Perhaps if I’d thought a bit more about what I was running to, instead of what I was running from, I’d have brought a bit more with me. Perhaps I shouldn’t have left with
nothing after all; I hadn’t even fought for any of it.

‘Excuse me, are you okay?’ asks a voice. I realize that I’m resting my forehead against the outside wall of the bakery, as if I’m trying to press my head through the
grain of the wood. I’ve only made it a few feet away from the shop doorway. Minnie whines at my feet, confused by my immobility. I’m not sure how long I’ve been standing here.

‘Thanks, I’m fine,’ I say, straightening up and smoothing my hair away from my face. ‘I just felt a bit faint, sorry.’

‘Do you feel all right now?’ the woman asks, looking concerned. I see she has an apron wrapped around her hips, and I suddenly recognize her as the woman who served me coffee in the
bakery.
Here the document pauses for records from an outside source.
-- ==== Sys2Proof/Machine/Dispatch.lean ====
section
/-! DEFINITION. One arm per command: a direct call of its meaning. -/

namespace Sys2Proof.Machine
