-- ==== Sys2Proof/Certificates/Slice0/Obligations.lean ====
section
/-! DEFINITION. The statements about the model, in the order of OBLIGATIONS.json. In the statements about commands, `u` is the
state at the moment of the command. -/

open Sys2Proof Sys2Proof.Machine


/-! ## The machine as a whole -/

/-- A step runs the command at the front of the queue on the state with the rest of the queue (log entry 8). -/
def Obligations.StepRunsFront : Prop :=
  ∀ (c : Instr) (r : List Instr) (s : State), step { s with pending := c :: r } = exec c { s with pending := r }

/-- With no command waiting, a step lets one unit of time pass, and what the module does of itself goes on: the ports send, the fossil
engine and the transfers go on, and the next screening vector runs. Where no port carries traffic, no epoch and no fill is open, no
page waits, no transfer or held packet exists and no vector waits, it is the passing of time alone: the model's choice (log entry 1).

The passing of time alone runs to the moment that is asked for, never back, and changes only power control's state, the record
of blocked quarries and the registers; of the registers it changes only those of the PWR block, so no unit outside power control sees
it but by the moment itself. -/
def Obligations.IdleTime : Prop :=
  (∀ s : State, s.pending = [] → step s = .next s.idle
    ∧ let u := s.advanceTo (s.now + 1)
      ((∀ p < 16, u.carries p = false) → u.fos.epoch = none → u.fos.fill = none → u.fos.arriving = [] → u.coll.held = []
        → u.coll.xfers = [] → u.err.screen = [] → s.idle = u))
  ∧ (∀ (s : State) (t : Nat),
    let u := s.advanceTo t
    u.now = max s.now t ∧ u.quarries = s.quarries ∧ u.core = s.core ∧ u.mem = s.mem ∧ u.ctx = s.ctx ∧ u.host = s.host
      ∧ u.err = s.err ∧ u.ws = s.ws ∧ u.kv = s.kv ∧ u.vein = s.vein ∧ u.coll = s.coll ∧ u.fos = s.fos ∧ u.fw = s.fw
      ∧ u.pins = s.pins ∧ u.freeCtr = s.freeCtr ∧ u.pending = s.pending
      ∧ ∀ off, (off < Reg.pwr ∨ Reg.sec ≤ off) → u.rd off = s.rd off)

/-- Every command on every state, and so every step, answers a next state: none of the 201 rows is refused and none stops the
model, whatever the state (NOTES.md, '## Stops'). The queue after a step is the queue before it without its front, and a command
itself leaves the queue alone. -/
def Obligations.EveryCommandAnswers : Prop :=
  (∀ (c : Instr) (s : State), ∃ t, exec c s = .next t ∧ t.pending = s.pending)
    ∧ ∀ s : State, ∃ t, step s = .next t ∧ t.pending = s.pending.tail

/-- Reset leaves the module with PERST# asserted and nothing running: the state is sound, GLB_IDENT and STR_PERIOD hold the reset values
of their tables, overrun_limit is 4 and run 0, the module is one quarry, scrubbing is enabled with a period of 24 h, no stream is bound,
no context exists, no record is open, no command waits, and every byte of main memory reads 0 (that last value is the model's choice,
log entry 2). -/
def Obligations.ResetState : Prop :=
  Sound State.reset ∧ State.reset.rd Reg.glbIdent = 0x2560A100 ∧ State.reset.rd Reg.strPeriod = 0x005A0064
    ∧ State.reset.fld Fld.overrunLimit = 4 ∧ State.reset.flag Fld.run = false ∧ State.reset.modeOf = 0
    ∧ State.reset.flag Fld.scrubEn = true ∧ State.reset.fld Fld.scrubPeriod = 24
    ∧ (∀ c n, (State.reset.stream c n).state = .unbound) ∧ State.reset.anyCtx = false ∧ State.reset.fld Fld.errOpen = 0
    ∧ State.reset.pins.phase = .reset ∧ State.reset.pins.perst = true ∧ State.reset.pending = []
    ∧ ∀ a, State.reset.physByte a = 0

/-- In every state that meets `Sound`, GLB_IDENT reads part 0x2560 and revision 0xA1, and a step keeps `Sound`: no command of any
party changes an identification register, and every memory operation keeps the memories in canonical form. -/
def Obligations.SoundKept : Prop :=
  ∀ s : State, Sound s → ∀ t, step s = .next t →
    Sound t ∧ bits (t.rd Reg.glbIdent).toNat 16 16 = 0x2560 ∧ bits (t.rd Reg.glbIdent).toNat 8 8 = 0xA1
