theorem State.countBounced_kept (s : State) : Kept s (State.countBounced s) := by
  unfold State.countBounced
  repeat' first
    | with_reducible exact Kept.refl _
    | with_reducible apply Kept.trans ?_ (State.setFld_kept _ _ _ ?_)
    | with_reducible exact Fld.bounced_soft

theorem State.endEpoch_kept (s : State) : Kept s (State.endEpoch s) := by
  unfold State.endEpoch
  extract_lets l1 l2 l3
  try clear_value l1
  have h2 : Kept s l2 := by
    unfold l2
    repeat' first
      | with_reducible exact Kept.refl _
      | with_reducible apply Kept.trans ?_ (State.fossilField_kept _ _ _)
      | with_reducible apply Kept.fold (fun _ _ => ?_) ?_
  try clear_value l2
  try clear_value l3
  repeat' first
    | with_reducible assumption
    | with_reducible apply Kept.trans ?_ (State.setFld_kept _ _ _ ?_)
    | with_reducible exact Fld.fosState_soft
    | with_reducible exact Fld.bounced_soft
    | with_reducible apply Kept.mk_ ?_

theorem State.releaseHold_kept (s : State) (e : Nat) : Kept s (State.releaseHold s e) := by
  unfold State.releaseHold
  extract_lets l1
  try clear_value l1
  repeat' first
    | with_reducible exact Kept.refl _
    | with_reducible apply Kept.mk_ ?_

theorem State.abandonEpoch_kept (s : State) (e : Epoch) : Kept s (State.abandonEpoch s e) := by
  unfold State.abandonEpoch
  extract_lets l1 l2 l3
  have h1 : Kept s l1 := by
    unfold l1
    repeat' first
      | with_reducible exact Kept.refl _
      | with_reducible apply Kept.trans ?_ (State.setFld_kept _ _ _ ?_)
      | with_reducible apply Kept.trans ?_ (State.releaseHold_kept _ _)
      | with_reducible apply Kept.trans ?_ (State.endEpoch_kept _)
      | with_reducible exact Fld.fosEpoch_soft
  try clear_value l1
  try clear_value l2
  have h3 : Kept s l3 := by
    unfold l3
    repeat' first
      | with_reducible assumption
      | with_reducible apply Kept.mk_ ?_
  try clear_value l3
  repeat' first
    | with_reducible assumption
    | with_reducible apply Kept.trans ?_ (State.completeSome_kept _ _ _ _)

theorem State.epochFault_kept (s : State) (c : Nat) : Kept s (State.epochFault s c) := by
  unfold State.epochFault
  repeat' first
    | with_reducible exact Kept.refl _
    | with_reducible apply Kept.ite (fun _ => ?_) (fun _ => ?_)
    | with_reducible apply Kept.trans ?_ (State.abandonEpoch_kept _ _)
    | split

theorem State.loseBuddy_kept (s : State) : Kept s (State.loseBuddy s) := by
  unfold State.loseBuddy
  extract_lets l1
  try clear_value l1
  repeat' first
    | with_reducible exact Kept.refl _
    | with_reducible apply Kept.ite (fun _ => ?_) (fun _ => ?_)
    | with_reducible apply Kept.trans ?_ (State.setFld_kept _ _ _ ?_)
    | with_reducible apply Kept.trans ?_ (State.report_kept _ _)
    | with_reducible exact Fld.fosState_soft
    | split
    | with_reducible apply Kept.mk_ ?_

theorem State.loseFill_kept (s : State) : Kept s (State.loseFill s) := by
  unfold State.loseFill
  extract_lets l1
  try clear_value l1
  repeat' first
    | with_reducible exact Kept.refl _
    | with_reducible apply Kept.trans ?_ (State.setFld_kept _ _ _ ?_)
    | with_reducible apply Kept.trans ?_ (State.completeCmd_kept _ _ _ _)
    | with_reducible apply Kept.trans ?_ (State.report_kept _ _)
    | with_reducible exact Fld.partial__soft
    | with_reducible exact Fld.ctxState_soft _
    | split
    | with_reducible apply Kept.mk_ ?_

theorem State.buddyRouteFail_kept (s : State) (dst : Nat) : Kept s (State.buddyRouteFail s dst) := by
  unfold State.buddyRouteFail
  extract_lets l1 l2 l3
  have h1 : Kept s l1 := by
    unfold l1
    repeat' first
      | with_reducible exact Kept.refl _
      | with_reducible apply Kept.ite (fun _ => ?_) (fun _ => ?_)
      | with_reducible apply Kept.trans ?_ (State.loseBuddy_kept _)
  try clear_value l1
  have h2 : Kept s l2 := by
    unfold l2
    repeat' first
      | with_reducible assumption
      | with_reducible apply Kept.ite (fun _ => ?_) (fun _ => ?_)
      | with_reducible apply Kept.trans ?_ (State.loseFill_kept _)
  try clear_value l2
  try clear_value l3
  repeat' first
    | with_reducible assumption
    | with_reducible apply Kept.ite (fun _ => ?_) (fun _ => ?_)
    | with_reducible apply Kept.trans ?_ (State.setFld_kept _ _ _ ?_)
    | with_reducible exact Fld.buddyLanding_soft
    | with_reducible apply Kept.mk_ ?_

theorem State.buddyPortLost_kept (s : State) (p : Nat) : Kept s (State.buddyPortLost s p) := by
  unfold State.buddyPortLost
  extract_lets l1 l2
  try clear_value l1
  try clear_value l2
  repeat' first
    | with_reducible exact Kept.refl _
    | with_reducible apply Kept.trans ?_ (State.buddyRouteFail_kept _ _)
    | with_reducible apply Kept.fold (fun _ _ => ?_) ?_

theorem State.faultNow_kept (s : State) (c : Nat) (code : Nat) : Kept s (State.faultNow s c code) := by
  unfold State.faultNow
  extract_lets l1 l2 l3 l4 l5 l6
  have h1 : Kept s l1 := by
    unfold l1
    repeat' first
      | with_reducible exact Kept.refl _
      | with_reducible apply Kept.trans ?_ (State.setFld_kept _ _ _ ?_)
      | with_reducible exact Fld.ctxState_soft _
  try clear_value l1
  try clear_value l2
  have h3 : Kept s l3 := by
    unfold l3
    repeat' first
      | with_reducible assumption
      | with_reducible apply Kept.trans ?_ (State.setCtx_kept _ _ _)
  try clear_value l3
  have h4 : Kept s l4 := by
    unfold l4
    repeat' first
      | with_reducible assumption
      | with_reducible apply Kept.trans ?_ (State.mapStreams_kept _ _)
  try clear_value l4
  have h5 : Kept s l5 := by
    unfold l5
    repeat' first
      | with_reducible assumption
      | with_reducible apply Kept.trans ?_ (State.stopTiles_kept _ _)
  try clear_value l5
  have h6 : Kept s l6 := by
    unfold l6
    repeat' first
      | with_reducible assumption
      | with_reducible apply Kept.trans ?_ (State.closeDonations_kept _ _)
  try clear_value l6
  repeat' first
    | with_reducible assumption
    | with_reducible apply Kept.trans ?_ (State.epochFault_kept _ _)
    | with_reducible apply Kept.trans ?_ (State.endCtxTransfers_kept _ _)
    | with_reducible apply Kept.trans ?_ (State.dropWaits_kept _ _)
    | with_reducible apply Kept.trans ?_ (State.dropQueues_kept _ _)

theorem State.faultCtx_kept (s : State) (c : Nat) (code : Nat) : Kept s (State.faultCtx s c code) := by
  unfold State.faultCtx
  extract_lets l1
  try clear_value l1
  repeat' first
    | with_reducible exact Kept.refl _
    | with_reducible apply Kept.ite (fun _ => ?_) (fun _ => ?_)
    | with_reducible apply Kept.trans ?_ (State.setCtx_kept _ _ _)
    | with_reducible apply Kept.trans ?_ (State.faultNow_kept _ _ _)

theorem State.markFenced_kept (s : State) (core : Nat) : Kept s (State.markFenced s core) := by
  unfold State.markFenced
  extract_lets l1 l2
  repeat' first
    | exact soft_of_le (by unfold l2; split <;> simp only [Reg.fenceLo, Reg.fenceHi, Reg.slb] <;> omega)
    | with_reducible exact Kept.refl _
    | with_reducible apply Kept.ite (fun _ => ?_) (fun _ => ?_)
    | with_reducible apply Kept.trans ?_ (State.setFld_kept _ _ _ ?_)
    | with_reducible apply Kept.trans ?_ (State.bump_kept _ _ _ ?_)
    | with_reducible exact Fld.coresFenced_soft
    | with_reducible exact Fld.coresActive_soft

theorem State.checkDegraded_kept (s : State) : Kept s (State.checkDegraded s) := by
  unfold State.checkDegraded
  repeat' first
    | with_reducible exact Kept.refl _
    | with_reducible apply Kept.ite (fun _ => ?_) (fun _ => ?_)
    | with_reducible apply Kept.trans ?_ (State.report_kept _ _)
    | with_reducible apply Kept.trans ?_ (State.setFld_kept _ _ _ ?_)
    | with_reducible exact Fld.degraded_soft

theorem State.fenceCore_kept (s : State) (core : Nat) : Kept s (State.fenceCore s core) := by
  unfold State.fenceCore
  extract_lets l1 l2 l3 l4 l5 l6 l7 l8
  try clear_value l1
  have h2 : Kept s l2 := by
    unfold l2
    repeat' first
      | with_reducible exact Kept.refl _
      | with_reducible apply Kept.trans ?_ (State.markFenced_kept _ _)
  try clear_value l2
  try clear_value l3
  have h4 : Kept s l4 := by
    unfold l4
    repeat' first
      | with_reducible assumption
      | with_reducible apply Kept.mk_ ?_
  try clear_value l4
  try clear_value l5
  try clear_value l6
  try clear_value l7
  have h8 : Kept s l8 := by
    unfold l8
    repeat' first
      | with_reducible assumption
      | with_reducible apply Kept.mk_ ?_
  try clear_value l8
  repeat' first
    | with_reducible assumption
    | with_reducible apply Kept.trans ?_ (State.checkDegraded_kept _)

theorem State.fenceCores_kept (s : State) (l : List Nat) : Kept s (State.fenceCores s l) := by
  unfold State.fenceCores
  repeat' first
    | with_reducible exact Kept.refl _
    | with_reducible apply Kept.trans ?_ (State.fenceCore_kept _ _)
    | with_reducible apply Kept.fold (fun _ _ => ?_) ?_

theorem State.raiseCtx_kept (s : State) (e : ErrInfo) (c : Nat) : Kept s (State.raiseCtx s e c) := by
  unfold State.raiseCtx
  extract_lets l1
  try clear_value l1
  repeat' first
    | with_reducible exact Kept.refl _
    | with_reducible apply Kept.trans ?_ (State.mergeRec_kept _ _ _)
    | with_reducible apply Kept.trans ?_ (State.faultCtx_kept _ _ _)
    | with_reducible apply Kept.trans ?_ (State.openRecord_kept _ _ _)
    | split

theorem State.loseQuarry_kept (s : State) (q : Nat) : Kept s (State.loseQuarry s q) := by
  unfold State.loseQuarry
  repeat' first
    | with_reducible exact Kept.refl _
    | with_reducible apply Kept.ite (fun _ => ?_) (fun _ => ?_)
    | with_reducible apply Kept.trans ?_ (State.raiseCtx_kept _ _ _)
    | with_reducible apply Kept.fold (fun _ _ => ?_) ?_

theorem State.fenceUnit_kept (s : State) (dom : Nat) (i : Nat) : Kept s (State.fenceUnit s dom i) := by
  unfold State.fenceUnit
  extract_lets l1 l2
  have h1 : Kept s l1 := by
    unfold l1
    repeat' first
      | with_reducible exact Kept.refl _
      | with_reducible apply Kept.trans ?_ (State.setFence_kept _ _ _)
  try clear_value l1
  have h2 : Kept s l2 := by
    unfold l2
    repeat' first
      | with_reducible assumption
      | with_reducible apply Kept.trans ?_ (State.fenceCores_kept _ _)
  try clear_value l2
  repeat' first
    | with_reducible assumption
    | with_reducible apply Kept.ite (fun _ => ?_) (fun _ => ?_)
    | with_reducible apply Kept.trans ?_ (State.fenceCore_kept _ _)
    | with_reducible apply Kept.trans ?_ (State.loseQuarry_kept _ _)
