theorem livePiece_kept (core : Nat) (c : Nat) (a : Addr) (k : Nat) (tier : Option Nat) : KeptE (livePiece core c a k tier) := by
  unfold livePiece
  repeat' first
    | with_reducible exact Kept.refl _
    | with_reducible apply Kept.trans ?_ (State.readGran_kept _ _)
    | with_reducible apply Kept.trans ?_ (State.noteAccess_kept _ _ _ _)
    | with_reducible apply Kept.trans ?_ (State.readLsGran_kept _ _ _)
    | with_reducible exact KeptE.pure _
    | with_reducible exact KeptE.ask _
    | with_reducible apply KeptE.bind ?_ (fun _ => ?_)
    | with_reducible apply KeptE.ite (fun _ => ?_) (fun _ => ?_)
    | with_reducible apply KeptE.doState (fun _ => ?_)
    | with_reducible apply KeptE.ofState (fun _ => ?_)
    | with_reducible exact translate_kept _ _ _ _
    | with_reducible exact tierCheck_kept _ _

theorem State.feedBytes_kept (s : State) (l : List EvidRegion) (space : Bool) (a : Nat) (k : Nat) : Kept s (State.feedBytes s l space a k).2 := by
  unfold State.feedBytes
  extract_lets l1
  have h1 : Kept s l1.2 := by
    unfold l1
    repeat' first
      | with_reducible exact Kept.refl _
      | with_reducible apply Kept.trans ?_ (State.freshBytes_kept _ _)
  try clear_value l1
  repeat' first
    | with_reducible assumption

theorem readPiece_kept (core : Nat) (c : Nat) (a : Addr) (k : Nat) (tier : Option Nat) : KeptE (readPiece core c a k tier) := by
  unfold readPiece
  repeat' first
    | with_reducible exact Kept.refl _
    | with_reducible apply Kept.trans ?_ (State.feedBytes_kept _ _ _ _ _)
    | with_reducible exact KeptE.pure _
    | with_reducible exact KeptE.ask _
    | with_reducible apply KeptE.bind ?_ (fun _ => ?_)
    | with_reducible apply KeptE.ofState (fun _ => ?_)
    | with_reducible exact livePiece_kept _ _ _ _ _
    | split

theorem readTell_kept (core : Nat) (c : Nat) (a : Addr) (n : Nat) (tier : optParam (Option Nat) none) : KeptE (readTell core c a n tier) := by
  unfold readTell
  repeat' first
    | with_reducible exact KeptE.pure _
    | with_reducible apply KeptE.bind ?_ (fun _ => ?_)
    | with_reducible apply KeptE.collect (fun _ => ?_)
    | with_reducible exact readPiece_kept _ _ _ _ _

theorem readCopy_kept (core : Nat) (c : Nat) (a : Addr) (n : Nat) (tier : optParam (Option Nat) none) : KeptE (readCopy core c a n tier) := by
  unfold readCopy
  repeat' first
    | with_reducible exact KeptE.pure _
    | with_reducible apply KeptE.bind ?_ (fun _ => ?_)
    | with_reducible apply KeptE.collect (fun _ => ?_)
    | with_reducible exact readPiece_kept _ _ _ _ _

theorem readUse_kept (core : Nat) (c : Nat) (a : Addr) (n : Nat) (tier : optParam (Option Nat) none) : KeptE (readUse core c a n tier) := by
  unfold readUse
  repeat' first
    | with_reducible exact KeptE.pure _
    | with_reducible exact KeptE.check _ _
    | with_reducible apply KeptE.bind ?_ (fun _ => ?_)
    | with_reducible apply KeptE.collect (fun _ => ?_)
    | with_reducible exact readPiece_kept _ _ _ _ _

theorem storePhys_kept (pa : Nat) (b : List Byte) (poisoned : Bool) : KeptE (storePhys pa b poisoned) := by
  unfold storePhys
  repeat' first
    | with_reducible exact Kept.refl _
    | with_reducible apply Kept.trans ?_ (State.writeGran_kept _ _ _ _ _)
    | with_reducible exact KeptE.ask _
    | with_reducible exact KeptE.check _ _
    | with_reducible apply KeptE.bind ?_ (fun _ => ?_)
    | with_reducible apply KeptE.doState (fun _ => ?_)

theorem livePut_kept (core : Nat) (c : Nat) (a : Addr) (part : List Byte) (poisoned : Bool) (tier : Option Nat) : KeptE (livePut core c a part poisoned tier) := by
  unfold livePut
  repeat' first
    | with_reducible exact Kept.refl _
    | with_reducible apply Kept.trans ?_ (State.writeLsGran_kept _ _ _ _ _)
    | with_reducible exact KeptE.ask _
    | with_reducible apply KeptE.bind ?_ (fun _ => ?_)
    | with_reducible apply KeptE.ite (fun _ => ?_) (fun _ => ?_)
    | with_reducible apply KeptE.doState (fun _ => ?_)
    | with_reducible exact translate_kept _ _ _ _
    | with_reducible exact tierCheck_kept _ _
    | with_reducible exact storePhys_kept _ _ _

theorem State.feedPut_kept (s : State) (a : Addr) (b : List Byte) : Kept s (State.feedPut s a b) := by
  unfold State.feedPut
  extract_lets l1
  try clear_value l1
  repeat' first
    | with_reducible exact Kept.refl _
    | with_reducible apply Kept.mk_ ?_

theorem writeMem_kept (core : Nat) (c : Nat) (a : Addr) (b : List Byte) (poisoned : Bool) (tier : optParam (Option Nat) none) : KeptE (writeMem core c a b poisoned tier) := by
  unfold writeMem
  repeat' first
    | with_reducible exact Kept.refl _
    | with_reducible apply Kept.trans ?_ (State.noteAccess_kept _ _ _ _)
    | with_reducible apply Kept.trans ?_ (State.feedPut_kept _ _ _)
    | with_reducible exact KeptE.ask _
    | with_reducible apply KeptE.bind ?_ (fun _ => ?_)
    | with_reducible apply KeptE.ite (fun _ => ?_) (fun _ => ?_)
    | with_reducible apply KeptE.each (fun _ => ?_)
    | with_reducible apply KeptE.doState (fun _ => ?_)
    | with_reducible exact livePut_kept _ _ _ _ _ _

theorem settlePoison_kept (core : Nat) (c : Nat) (a : Addr) (p : Bool) : KeptE (settlePoison core c a p) := by
  unfold settlePoison
  repeat' first
    | with_reducible exact Kept.refl _
    | with_reducible apply Kept.ite (fun _ => ?_) (fun _ => ?_)
    | with_reducible apply Kept.trans ?_ (State.setPoison_kept _ _ _)
    | with_reducible apply Kept.trans ?_ (State.setLsPoison_kept _ _ _ _)
    | with_reducible exact KeptE.pure _
    | with_reducible exact KeptE.ask _
    | with_reducible apply KeptE.bind ?_ (fun _ => ?_)
    | with_reducible apply KeptE.ite (fun _ => ?_) (fun _ => ?_)
    | with_reducible apply KeptE.doState (fun _ => ?_)
    | with_reducible exact translate_kept _ _ _ _

theorem probeTier_kept (core : Nat) (c : Nat) (a : Addr) (n : Nat) (code : Nat) : KeptE (probeTier core c a n code) := by
  unfold probeTier
  repeat' first
    | with_reducible exact Kept.refl _
    | with_reducible exact KeptE.pure _
    | with_reducible apply KeptE.ite (fun _ => ?_) (fun _ => ?_)
    | with_reducible apply KeptE.each (fun _ => ?_)
    | split
    | refine KeptE.intro (fun _ => ?_)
I feel mortified that she’s seen me like this.

‘Yes, fine, thanks, fine,’ I repeat firmly. I cannot take sympathy at the moment, especially not from strangers. It makes everything worse, as if all of my problems are written on my
face for everyone to see, visible even to a passing acquaintance. I take my sunglasses out of my coat pocket and put them on. I have a horrible feeling I might be about to cry and I can’t
bear that she might see me break down.

‘That’s a lovely little labradoodle puppy you’ve got there,’ she says. I appreciate her attempt to change the subject, but I wish she’d just leave me alone. The
painted wooden slats of the bakery wall had been cold and solid on my forehead. Comforting, somehow. I could have stayed there for a while.

‘She’s an Irish water spaniel,’ I say automatically. I don’t know why I always feel I have to correct everyone – it’s not like Minnie cares what breed they
think she is. Matt would say it’s because I always have to be right. Maybe it is.

‘She’s lovely,’ says the woman, bending to pat her. Minnie squirms with delight at the attention, rolling onto her back to present her fat round belly. ‘How old is
she?’

‘Five months,’ I say. I know, before the woman even opens her mouth again, that her next comments will be: what’s her name? Hasn’t she got enormous paws! Will she get
much bigger?

There were days in London when I would have this exact conversation five or six times. And I’d be grateful for it; that might be the most I’d speak all day, until Matt came home. And
when he didn’t come home? Well, then I’d just speak to Minnie instead. Poor dog. Sometimes I wondered if, behind that enthusiastic canine grin, she was thinking, Will she
ever
shut the fuck up?

But this woman is going off on a tangent.

‘Aren’t you Prue’s sister?’ she asks, looking up.

‘Yes, I’m Kate,’ I admit, slightly haughtily. Prue is eight years younger than me. I prefer to think that she is my sister, rather than I am hers. It’s a minor
distinction, perhaps, but one of those that matters a bit too much between siblings.

‘I thought you must be,’ says the woman, smiling. ‘You look exactly like her. I’m Cathy, by the way. Friend of your mum’s actually. You look just like her
too.’

It’s strange how in London people identify me by my unusually white-blonde hair – halfway down my back and untouched by hair dye. It’s the one thing that makes me stand out
from the crowd, which is helpful when you’re only five foot two. But here it’s simply the way that everyone can tell I’m one of the Bailey girls. There’s no escape;
it’s like wearing a badge with my name, age and family history on it.

As a teenager I never managed to set foot in a local pub without someone immediately recognizing me as Sandy’s underage daughter and officiously marching me out. And even though now I am
back I can drink legitimately, clearly I won’t be able to do so without someone commenting on my family roots.

‘Oh right, yes,’ I say. ‘Of course. How nice to meet you, Cathy.’

She stands up from petting Minnie and sets her hands on her hips, as if she’s sizing me up. ‘Sandy says you hardly ever come back to Lyme. Are you here on holiday?’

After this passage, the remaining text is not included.